Der Schwerpunkt der diesjährigen Herbstsynode ist indes ein anderes Thema: Ausführlich will sich das protestantische Kirchenparlament der kirchlichen Friedensarbeit widmen. Vorträge des Potsdamer Klimaforschers Hans-Joachim Schellnhuber zum Zusammenhang von Friedensarbeit und Klimaschutz sowie des EKD-Friedensbeauftragten Renke Brahms stehen dazu auf dem Programm der Kirchenparlamentarier. Beschlossen werden soll zudem ein Nachtragshaushalt für 2017 sowie ein Doppelhaushalt für die kommenden beiden Jahre, in dem für 2018 rund 393 Millionen Euro und für 2019 rund 395 Millionen Euro eingeplant sind. Der Nachtragshaushalt wurde erforderlich, weil die Evangelische Landeskirche rund 16,4 Millionen Euro mehr Kirchensteuern einnehmen konnte, als ursprünglich erwartet. Davon sollen allein 1,5 Millionen Euro in einen von der Synode beschlossenen Sonderfonds für Baumaßnahmen fließen.
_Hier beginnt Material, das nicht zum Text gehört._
/-- Each clause of BulkCommandsQueue has a state and operands that meet its conditions. -/
theorem test_BulkCommandsQueue_witness :
    (∃ (s : State) (d : Desc),
      s.shape
      ∧ s.ready 3 [0x41] = some d
      ∧ d.ring = 3
      ∧ segPatternStatus d = .ok)
  ∧ (∃ (s : State) (d : Desc),
      s.ready 3 [0x41] = some d
      ∧ d.ring = 3
      ∧ segPatternStatus d ≠ .ok)
  ∧ (∃ (s : State),
      s.ready 3 [0x41] = none)
  ∧ (∃ (s : State) (d : Desc),
      s.shape
      ∧ s.ready 3 [0x50] = some d
      ∧ d.ring = 3
      ∧ s.mapStatus d = .ok)
  ∧ (∃ (s : State) (d : Desc),
      s.ready 3 [0x50] = some d
      ∧ d.ring = 3
      ∧ s.mapStatus d ≠ .ok)
  ∧ (∃ (s : State),
      s.ready 3 [0x50] = none)
  ∧ (∃ (s : State) (d : Desc),
      s.shape
      ∧ s.ready 3 [0x60] = some d
      ∧ d.ring = 3
      ∧ spbLoadStatus d = .ok)
  ∧ (∃ (s : State) (d : Desc),
      s.ready 3 [0x60] = some d
      ∧ d.ring = 3
      ∧ spbLoadStatus d ≠ .ok)
  ∧ (∃ (s : State),
      s.ready 3 [0x60] = none)
  ∧ (∃ (s : State) (d : Desc),
      s.shape
      ∧ s.ready 3 [0x70] = some d
      ∧ d.ring = 3
      ∧ fwStageStatus d = .ok)
  ∧ (∃ (s : State) (d : Desc),
      s.ready 3 [0x70] = some d
      ∧ d.ring = 3
      ∧ fwStageStatus d ≠ .ok)
  ∧ (∃ (s : State),
      s.ready 3 [0x70] = none)
  ∧ (∃ (s : State) (d : Desc),
      s.shape
      ∧ s.ready 3 [0x51] = some d
      ∧ d.ring = 3
      ∧ dumpStatus d = .ok)
  ∧ (∃ (s : State) (d : Desc),
      s.ready 3 [0x51] = some d
      ∧ d.ring = 3
      ∧ dumpStatus d ≠ .ok)
  ∧ (∃ (s : State),
      s.ready 3 [0x51] = none)
  ∧ (∃ (s : State) (d : Desc),
      s.shape
      ∧ s.ready 2 [0x42] = some d
      ∧ d.ring = 2
      ∧ segStartStatus d = .ok)
  ∧ (∃ (s : State) (d : Desc),
      s.ready 2 [0x42] = some d
      ∧ d.ring = 2
      ∧ segStartStatus d ≠ .ok)
  ∧ (∃ (s : State),
      s.ready 2 [0x42] = none)
  ∧ (∃ (s : State) (d : Desc),
      s.shape
      ∧ s.ready 3 [0x61] = some d
      ∧ d.ring = 3
      ∧ s.commitStatus d = .ok)
  ∧ (∃ (s : State) (d : Desc),
      s.ready 3 [0x61] = some d
      ∧ d.ring = 3
      ∧ s.commitStatus d ≠ .ok)
  ∧ (∃ (s : State),
      s.ready 3 [0x61] = none)
  ∧ (∃ (s : State) (d : Desc),
      s.shape
      ∧ s.ready 3 [0x71] = some d
      ∧ d.ring = 3
      ∧ s.activateStatus d = .ok)
  ∧ (∃ (s : State) (d : Desc),
      s.ready 3 [0x71] = some d
      ∧ d.ring = 3
      ∧ s.activateStatus d ≠ .ok)
  ∧ (∃ (s : State),
      s.ready 3 [0x71] = none) :=
  ⟨⟨(fun (d : Desc) => ({ withD (alone (upAll bare)) d with cmds := { bare.cmds with bulk := [] } } : State)) ({ ring := 3, slot := 5, gen := 1, pos := 5, bytes := ([65, 0, 7] ++ rep 21 0 ++ [64] ++ rep 8 0 ++ [2, 0, 0, 16] ++ rep 27 0 : List Byte), payload := none }), { ring := 3, slot := 5, gen := 1, pos := 5, bytes := ([65, 0, 7] ++ rep 21 0 ++ [64] ++ rep 8 0 ++ [2, 0, 0, 16] ++ rep 27 0 : List Byte), payload := none }, by decide +kernel⟩,
    ⟨(fun (d : Desc) => ({ withD (alone (upAll bare)) d with cmds := { bare.cmds with bulk := [] } } : State)) ({ ring := 3, slot := 5, gen := 1, pos := 5, bytes := ([65, 0, 7, 0, 77] ++ rep 12 0 ++ [9] ++ rep 26 0 ++ [3] ++ rep 15 0 ++ [1, 0, 0, 0] : List Byte), payload := none }), { ring := 3, slot := 5, gen := 1, pos := 5, bytes := ([65, 0, 7, 0, 77] ++ rep 12 0 ++ [9] ++ rep 26 0 ++ [3] ++ rep 15 0 ++ [1, 0, 0, 0] : List Byte), payload := none }, by decide +kernel⟩,
    ⟨bare, by decide +kernel⟩,
    ⟨(fun (d : Desc) => ({ withD (alone (upAll bare)) d with cmds := { bare.cmds with bulk := [] } } : State)) ({ ring := 3, slot := 5, gen := 1, pos := 5, bytes := ([80, 0, 7] ++ rep 21 0 ++ [64] ++ rep 7 0 ++ [4] ++ rep 31 0 : List Byte), payload := none }), { ring := 3, slot := 5, gen := 1, pos := 5, bytes := ([80, 0, 7] ++ rep 21 0 ++ [64] ++ rep 7 0 ++ [4] ++ rep 31 0 : List Byte), payload := none }, by decide +kernel⟩,
    ⟨(fun (d : Desc) => ({ withD (alone (upAll bare)) d with cmds := { bare.cmds with bulk := [] } } : State)) ({ ring := 3, slot := 5, gen := 1, pos := 5, bytes := ([80, 0, 7, 0, 77] ++ rep 12 0 ++ [9] ++ rep 26 0 ++ [3] ++ rep 15 0 ++ [1, 0, 0, 0] : List Byte), payload := none }), { ring := 3, slot := 5, gen := 1, pos := 5, bytes := ([80, 0, 7, 0, 77] ++ rep 12 0 ++ [9] ++ rep 26 0 ++ [3] ++ rep 15 0 ++ [1, 0, 0, 0] : List Byte), payload := none }, by decide +kernel⟩,
    ⟨bare, by decide +kernel⟩,
    ⟨(fun (d : Desc) => ({ withD (alone (upAll bare)) d with cmds := { bare.cmds with bulk := [] } } : State)) ({ ring := 3, slot := 5, gen := 1, pos := 5, bytes := ([96, 0, 7] ++ rep 21 0 ++ [64] ++ rep 39 0 : List Byte), payload := none }), { ring := 3, slot := 5, gen := 1, pos := 5, bytes := ([96, 0, 7] ++ rep 21 0 ++ [64] ++ rep 39 0 : List Byte), payload := none }, by decide +kernel⟩,
    ⟨(fun (d : Desc) => ({ withD (alone (upAll bare)) d with cmds := { bare.cmds with bulk := [] } } : State)) ({ ring := 3, slot := 5, gen := 1, pos := 5, bytes := ([96, 0, 7, 0, 77] ++ rep 12 0 ++ [9] ++ rep 26 0 ++ [3] ++ rep 15 0 ++ [1, 0, 0, 0] : List Byte), payload := none }), { ring := 3, slot := 5, gen := 1, pos := 5, bytes := ([96, 0, 7, 0, 77] ++ rep 12 0 ++ [9] ++ rep 26 0 ++ [3] ++ rep 15 0 ++ [1, 0, 0, 0] : List Byte), payload := none }, by decide +kernel⟩,
    ⟨bare, by decide +kernel⟩,
    ⟨(fun (d : Desc) => ({ withD (alone (upAll bare)) d with cmds := { bare.cmds with bulk := [] } } : State)) ({ ring := 3, slot := 5, gen := 1, pos := 5, bytes := ([112, 0, 7] ++ rep 21 0 ++ [64] ++ rep 39 0 : List Byte), payload := none }), { ring := 3, slot := 5, gen := 1, pos := 5, bytes := ([112, 0, 7] ++ rep 21 0 ++ [64] ++ rep 39 0 : List Byte), payload := none }, by decide +kernel⟩,
    ⟨(fun (d : Desc) => ({ withD (alone (upAll bare)) d with cmds := { bare.cmds with bulk := [] } } : State)) ({ ring := 3, slot := 5, gen := 1, pos := 5, bytes := ([112, 0, 7, 0, 77] ++ rep 12 0 ++ [9] ++ rep 26 0 ++ [3] ++ rep 15 0 ++ [1, 0, 0, 0] : List Byte), payload := none }), { ring := 3, slot := 5, gen := 1, pos := 5, bytes := ([112, 0, 7, 0, 77] ++ rep 12 0 ++ [9] ++ rep 26 0 ++ [3] ++ rep 15 0 ++ [1, 0, 0, 0] : List Byte), payload := none }, by decide +kernel⟩,
    ⟨bare, by decide +kernel⟩,
    ⟨(fun (d : Desc) => ({ withD (alone (upAll bare)) d with cmds := { bare.cmds with bulk := [] } } : State)) ({ ring := 3, slot := 5, gen := 1, pos := 5, bytes := ([81, 0, 7] ++ rep 21 0 ++ [64] ++ rep 7 0 ++ [3] ++ rep 31 0 : List Byte), payload := none }), { ring := 3, slot := 5, gen := 1, pos := 5, bytes := ([81, 0, 7] ++ rep 21 0 ++ [64] ++ rep 7 0 ++ [3] ++ rep 31 0 : List Byte), payload := none }, by decide +kernel⟩,
    ⟨(fun (d : Desc) => ({ withD (alone (upAll bare)) d with cmds := { bare.cmds with bulk := [] } } : State)) ({ ring := 3, slot := 5, gen := 1, pos := 5, bytes := ([81, 0, 7, 0, 77] ++ rep 12 0 ++ [9] ++ rep 26 0 ++ [3] ++ rep 15 0 ++ [1, 0, 0, 0] : List Byte), payload := none }), { ring := 3, slot := 5, gen := 1, pos := 5, bytes := ([81, 0, 7, 0, 77] ++ rep 12 0 ++ [9] ++ rep 26 0 ++ [3] ++ rep 15 0 ++ [1, 0, 0, 0] : List Byte), payload := none }, by decide +kernel⟩,
    ⟨bare, by decide +kernel⟩,
    ⟨(fun (d : Desc) => ({ withD (alone (upAll bare)) d with cmds := { bare.cmds with bulk := [] } } : State)) ({ ring := 2, slot := 5, gen := 1, pos := 5, bytes := ([66, 0, 7] ++ rep 13 0 ++ [83, 9] ++ rep 46 0 : List Byte), payload := none }), { ring := 2, slot := 5, gen := 1, pos := 5, bytes := ([66, 0, 7] ++ rep 13 0 ++ [83, 9] ++ rep 46 0 : List Byte), payload := none }, by decide +kernel⟩,
    ⟨(fun (d : Desc) => ({ withD (alone (upAll bare)) d with cmds := { bare.cmds with bulk := [] } } : State)) ({ ring := 2, slot := 5, gen := 1, pos := 5, bytes := ([66, 0, 7, 0, 77] ++ rep 12 0 ++ [9] ++ rep 26 0 ++ [3] ++ rep 15 0 ++ [1, 0, 0, 0] : List Byte), payload := none }), { ring := 2, slot := 5, gen := 1, pos := 5, bytes := ([66, 0, 7, 0, 77] ++ rep 12 0 ++ [9] ++ rep 26 0 ++ [3] ++ rep 15 0 ++ [1, 0, 0, 0] : List Byte), payload := none }, by decide +kernel⟩,
    ⟨bare, by decide +kernel⟩,
    ⟨(fun (d : Desc) => ({ { withD (alone (upAll bare)) d with cmds := { bare.cmds with bulk := [] } } with safe := { bare.safe with staged := some [1, 2, 3, 4] } }.fset R.SAFE_COMM_CONFIRM_VALUE (spbCheckValue [1, 2, 3, 4]) : State)) (mkD 3 0x61 0 []), mkD 3 0x61 0 [], by decide +kernel⟩,
    ⟨(fun (d : Desc) => ({ withD (alone (upAll bare)) d with cmds := { bare.cmds with bulk := [] } } : State)) ({ ring := 3, slot := 5, gen := 1, pos := 5, bytes := ([97, 0, 7, 0, 77] ++ rep 12 0 ++ [9] ++ rep 26 0 ++ [3] ++ rep 15 0 ++ [1, 0, 0, 0] : List Byte), payload := none }), { ring := 3, slot := 5, gen := 1, pos := 5, bytes := ([97, 0, 7, 0, 77] ++ rep 12 0 ++ [9] ++ rep 26 0 ++ [3] ++ rep 15 0 ++ [1, 0, 0, 0] : List Byte), payload := none }, by decide +kernel⟩,
    ⟨bare, by decide +kernel⟩,
    ⟨(fun (d : Desc) => ({ { withD (alone (upAll bare)) d with cmds := { bare.cmds with bulk := [] } } with flash := { bare.flash with slots := [{ factory := true }, { factory := true }] }, boot := { bare.boot with otpRollback := 0 } } : State)) ((mkD 3 0x71 0 [])), (mkD 3 0x71 0 []), by decide +kernel⟩,
    ⟨(fun (d : Desc) => ({ withD (alone (upAll bare)) d with cmds := { bare.cmds with bulk := [] } } : State)) ({ ring := 3, slot := 5, gen := 1, pos := 5, bytes := ([113, 0, 7, 0, 77] ++ rep 12 0 ++ [9] ++ rep 26 0 ++ [3] ++ rep 15 0 ++ [1, 0, 0, 0] : List Byte), payload := none }), { ring := 3, slot := 5, gen := 1, pos := 5, bytes := ([113, 0, 7, 0, 77] ++ rep 12 0 ++ [9] ++ rep 26 0 ++ [3] ++ rep 15 0 ++ [1, 0, 0, 0] : List Byte), payload := none }, by decide +kernel⟩,
    ⟨bare, by decide +kernel⟩⟩
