-- ==== Sys2Proof/Laws/Decode.lean ====
section
/-! SUPPORT. The fields of an encoded word, and what a word's fields determine (30_encoding.md R61, R62). -/

namespace Sys2Proof

/-! ## The fields of a word of each format -/

theorem toNat_wordXYN {op n : Nat} (x y : Reg) (ho : op < 16) (hn : n < 16) :
    (wordXYN op x y n).toNat = op * 0x1000 + x.val * 0x100 + y.val * 0x10 + n := by
  have := x.isLt; have := y.isLt
  simp only [wordXYN, BitVec.toNat_ofNat]; omega

theorem toNat_wordXKK {op kk : Nat} (x : Reg) (ho : op < 16) (hk : kk < 256) :
    (wordXKK op x kk).toNat = op * 0x1000 + x.val * 0x100 + kk := by
  have := x.isLt
  simp only [wordXKK, BitVec.toNat_ofNat]; omega

theorem toNat_wordNNN {op : Nat} (nnn : Addr12) (ho : op < 16) :
    (wordNNN op nnn).toNat = op * 0x1000 + nnn.toNat := by
  have := nnn.isLt
  simp only [wordNNN, BitVec.toNat_ofNat]; omega

/-- The high nibble is the family. -/
theorem opField_of {w : Word} {op r : Nat} (h : w.toNat = op * 0x1000 + r) (hr : r < 0x1000) : opField w = op := by
  unfold opField; omega

theorem xField_of {w : Word} {op r : Nat} {x : Reg} (h : w.toNat = op * 0x1000 + x.val * 0x100 + r) (hr : r < 0x100) :
    xField w = x := by
  have := x.isLt
  apply Fin.ext; simp only [xField]; omega

theorem yField_of {w : Word} {r n : Nat} {y : Reg} (h : w.toNat = r * 0x100 + y.val * 0x10 + n) (hn : n < 0x10) :
    yField w = y := by
  have := y.isLt
  apply Fin.ext; simp only [yField]; omega

theorem nField_of {w : Word} {r : Nat} {n : Nibble} (h : w.toNat = r * 0x10 + n.val) : nField w = n := by
  have := n.isLt
  apply Fin.ext; simp only [nField]; omega

theorem kkField_of {w : Word} {r : Nat} {kk : Byte} (h : w.toNat = r * 0x100 + kk.toNat) : kkField w = kk := by
  have := kk.isLt
  apply BitVec.eq_of_toNat_eq; simp only [kkField, BitVec.toNat_ofNat]; omega

theorem nnnField_of {w : Word} {op : Nat} {nnn : Addr12} (h : w.toNat = op * 0x1000 + nnn.toNat) :
    nnnField w = nnn := by
  have := nnn.isLt
  apply BitVec.eq_of_toNat_eq; simp only [nnnField, BitVec.toNat_ofNat]; omega

/-- The fields of a word of format I. -/
theorem fields_wordXKK {op : Nat} (x : Reg) (kk : Byte) (ho : op < 16) :
    opField (wordXKK op x kk.toNat) = op ∧ xField (wordXKK op x kk.toNat) = x ∧
      kkField (wordXKK op x kk.toNat) = kk := by
  have hk : kk.toNat < 256 := kk.isLt
  have hx := x.isLt
  have h := toNat_wordXKK x ho hk
  generalize wordXKK op x kk.toNat = w at h ⊢
  refine ⟨?_, ?_, ?_⟩
  · exact opField_of (r := x.val * 0x100 + kk.toNat) (by rw [h]; omega) (by omega)
  · exact xField_of h hk
  · exact kkField_of (r := op * 0x10 + x.val) (by rw [h]; omega)

/-- The fields of a word of format X. -/
theorem fields_wordX {op sub : Nat} (x : Reg) (ho : op < 16) (hs : sub < 256) :
    opField (wordXKK op x sub) = op ∧ xField (wordXKK op x sub) = x ∧ (wordXKK op x sub).toNat % 0x100 = sub := by
  have hx := x.isLt
  have h := toNat_wordXKK x ho hs
  generalize wordXKK op x sub = w at h ⊢
  refine ⟨?_, ?_, by omega⟩
  · exact opField_of (r := x.val * 0x100 + sub) (by rw [h]; omega) (by omega)
  · exact xField_of h hs

/-- The fields of a word of format R. -/
theorem fields_wordXY {op sub : Nat} (x y : Reg) (ho : op < 16) (hs : sub < 16) :
    opField (wordXYN op x y sub) = op ∧ xField (wordXYN op x y sub) = x ∧ yField (wordXYN op x y sub) = y ∧
      (wordXYN op x y sub).toNat % 16 = sub := by
  have hx := x.isLt
  have hy := y.isLt
  have h := toNat_wordXYN x y ho hs
  generalize wordXYN op x y sub = w at h ⊢
  refine ⟨?_, ?_, ?_, by omega⟩
  · exact opField_of (r := x.val * 0x100 + y.val * 0x10 + sub) (by rw [h]; omega) (by omega)
  · exact xField_of (op := op) (r := y.val * 0x10 + sub) (by rw [h]; omega) (by omega)
  · exact yField_of (r := op * 0x10 + x.val) (n := sub) (by rw [h]; omega) hs

/-- The fields of a word of format D, and of the register skips. -/
theorem fields_wordXYN {op : Nat} (x y : Reg) (n : Nibble) (ho : op < 16) :
    opField (wordXYN op x y n.val) = op ∧ xField (wordXYN op x y n.val) = x ∧ yField (wordXYN op x y n.val) = y ∧
      nField (wordXYN op x y n.val) = n := by
  obtain ⟨h1, h2, h3, h4⟩ := fields_wordXY x y ho n.isLt
  exact ⟨h1, h2, h3, Fin.ext h4⟩

/-- The fields of a word of format A. -/
theorem fields_wordNNN {op : Nat} (nnn : Addr12) (ho : op < 16) :
    opField (wordNNN op nnn) = op ∧ nnnField (wordNNN op nnn) = nnn := by
  have h := toNat_wordNNN nnn ho
  exact ⟨opField_of h nnn.isLt, nnnField_of h⟩

/-! ## A word from its fields -/

/-- Every word is the number its four fields form. -/
theorem toNat_eq_fields (w : Word) :
    w.toNat = opField w * 0x1000 + (xField w).val * 0x100 + (yField w).val * 0x10 + (nField w).val := by
  simp only [opField, xField, yField, nField]; omega

theorem opField_lt (w : Word) : opField w < 16 := by
  have := w.isLt
  unfold opField; omega

theorem toNat_kkField (w : Word) : (kkField w).toNat = w.toNat % 0x100 := by
  simp only [kkField, BitVec.toNat_ofNat]; omega

theorem toNat_nnnField (w : Word) : (nnnField w).toNat = w.toNat % 0x1000 := by
  simp only [nnnField, BitVec.toNat_ofNat]; omega

/-! ## The masks of the opcode map -/

theorem toNat_and_F000 (w : Word) : (w &&& 0xF000#16).toNat = w.toNat / 0x1000 * 0x1000 := by
  have h : w &&& 0xF000#16 = (w >>> 12) <<< 12 := by
    ext i hi; interval_cases i <;> simp
  have := w.isLt
  rw [h, BitVec.toNat_shiftLeft, BitVec.toNat_ushiftRight, Nat.shiftRight_eq_div_pow, Nat.shiftLeft_eq]
  omega

theorem toNat_and_low (w : Word) : (w &&& 0x000F#16).toNat = w.toNat % 16 := by
  rw [BitVec.toNat_and]; exact Nat.and_two_pow_sub_one_eq_mod _ 4

theorem toNat_and_low8 (w : Word) : (w &&& 0x00FF#16).toNat = w.toNat % 256 := by
  rw [BitVec.toNat_and]; exact Nat.and_two_pow_sub_one_eq_mod _ 8

theorem toNat_and_F00F (w : Word) : (w &&& 0xF00F#16).toNat = w.toNat / 0x1000 * 0x1000 + w.toNat % 16 := by
  have h : w &&& 0xF00F#16 = (w &&& 0xF000#16) ||| (w &&& 0x000F#16) := by
    ext i hi; interval_cases i <;> simp
  rw [h, BitVec.toNat_or, toNat_and_F000, toNat_and_low]
  have := Nat.shiftLeft_add_eq_or_of_lt (show w.toNat % 16 < 2 ^ 12 by omega) (w.toNat / 0x1000)
  rw [Nat.shiftLeft_eq] at this
  exact this.symm

theorem toNat_and_F0FF (w : Word) : (w &&& 0xF0FF#16).toNat = w.toNat / 0x1000 * 0x1000 + w.toNat % 256 := by
  have h : w &&& 0xF0FF#16 = (w &&& 0xF000#16) ||| (w &&& 0x00FF#16) := by
    ext i hi; interval_cases i <;> simp
  rw [h, BitVec.toNat_or, toNat_and_F000, toNat_and_low8]
  have := Nat.shiftLeft_add_eq_or_of_lt (show w.toNat % 256 < 2 ^ 12 by omega) (w.toNat / 0x1000)
  rw [Nat.shiftLeft_eq] at this
  exact this.symm

/-- Formats A, I, D and the register skips: the row of a family. -/
theorem selects_family {w : Word} {op r : Nat} (h : w.toNat = op * 0x1000 + r) (hr : r < 0x1000) :
    selects w (0xF000, BitVec.ofNat 16 (op * 0x1000)) = true := by
  simp only [selects, decide_eq_true_eq]
  apply BitVec.eq_of_toNat_eq
  refine (toNat_and_F000 w).trans ?_
  rw [BitVec.toNat_ofNat]; have := w.isLt; omega

/-- Format R: the row of a family and a sub-opcode in bits 3:0. -/
theorem selects_nibble {w : Word} {op r n : Nat} (h : w.toNat = op * 0x1000 + r * 0x10 + n) (hr : r < 0x100)
    (hn : n < 0x10) : selects w (0xF00F, BitVec.ofNat 16 (op * 0x1000 + n)) = true := by
  simp only [selects, decide_eq_true_eq]
  apply BitVec.eq_of_toNat_eq
  refine (toNat_and_F00F w).trans ?_
  rw [BitVec.toNat_ofNat]; have := w.isLt; omega

/-- Format X: the row of a family and a sub-opcode in bits 7:0. -/
theorem selects_byte {w : Word} {op r n : Nat} (h : w.toNat = op * 0x1000 + r * 0x100 + n) (hr : r < 0x10)
    (hn : n < 0x100) : selects w (0xF0FF, BitVec.ofNat 16 (op * 0x1000 + n)) = true := by
  simp only [selects, decide_eq_true_eq]
  apply BitVec.eq_of_toNat_eq
  refine (toNat_and_F0FF w).trans ?_
  rw [BitVec.toNat_ofNat]; have := w.isLt; omega

/-! ## Words and bytes -/

/-- The two bytes of a word form that word again. -/
theorem wordOfBytes_bytesOfWord (w : Word) (rest : List Byte) :
    decode (bytesOfWord w ++ rest) = .ok (decodeWord w, rest) := by
  have h : wordOfBytes (BitVec.ofNat 8 (w.toNat / 256)) (BitVec.ofNat 8 (w.toNat % 256)) = w := by
    have := w.isLt
    apply BitVec.eq_of_toNat_eq
    simp only [wordOfBytes, BitVec.toNat_ofNat]; omega
  simp [bytesOfWord, decode, h]

theorem toNat_wordOfBytes (hi lo : Byte) : (wordOfBytes hi lo).toNat = hi.toNat * 256 + lo.toNat := by
  have := hi.isLt; have := lo.isLt
  simp only [wordOfBytes, BitVec.toNat_ofNat]; omega

end Sys2Proof
end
Diskutiert werden soll auf der Synode zudem die Situation von so genannten Prädikanten – dabei handelt es sich um Ehrenamtliche, die in den Gemeinden zur Unterstützung der Pfarrer mit der Leitung von Gottesdiensten beauftragt sind. Wie aus dem schriftlichen Bericht der Kirchenleitung für die Landessynode hervorgeht, der dieser Zeitung vorliegt, scheint es im Land Brandenburg zudem Probleme zwischen der Härtefallkommission für Asylfälle und dem Innenministerium in Potsdam zu geben. „Die Mitglieder der Härtefallkommission setzten sogar ihre Arbeit aus und ließen sie ruhen, weil es zwischen ihnen und dem brandenburgischen Innenminister große Meinungsverschiedenheiten gab, über die zahlreiche Gespräche geführt wurden“, heißt es in dem Text.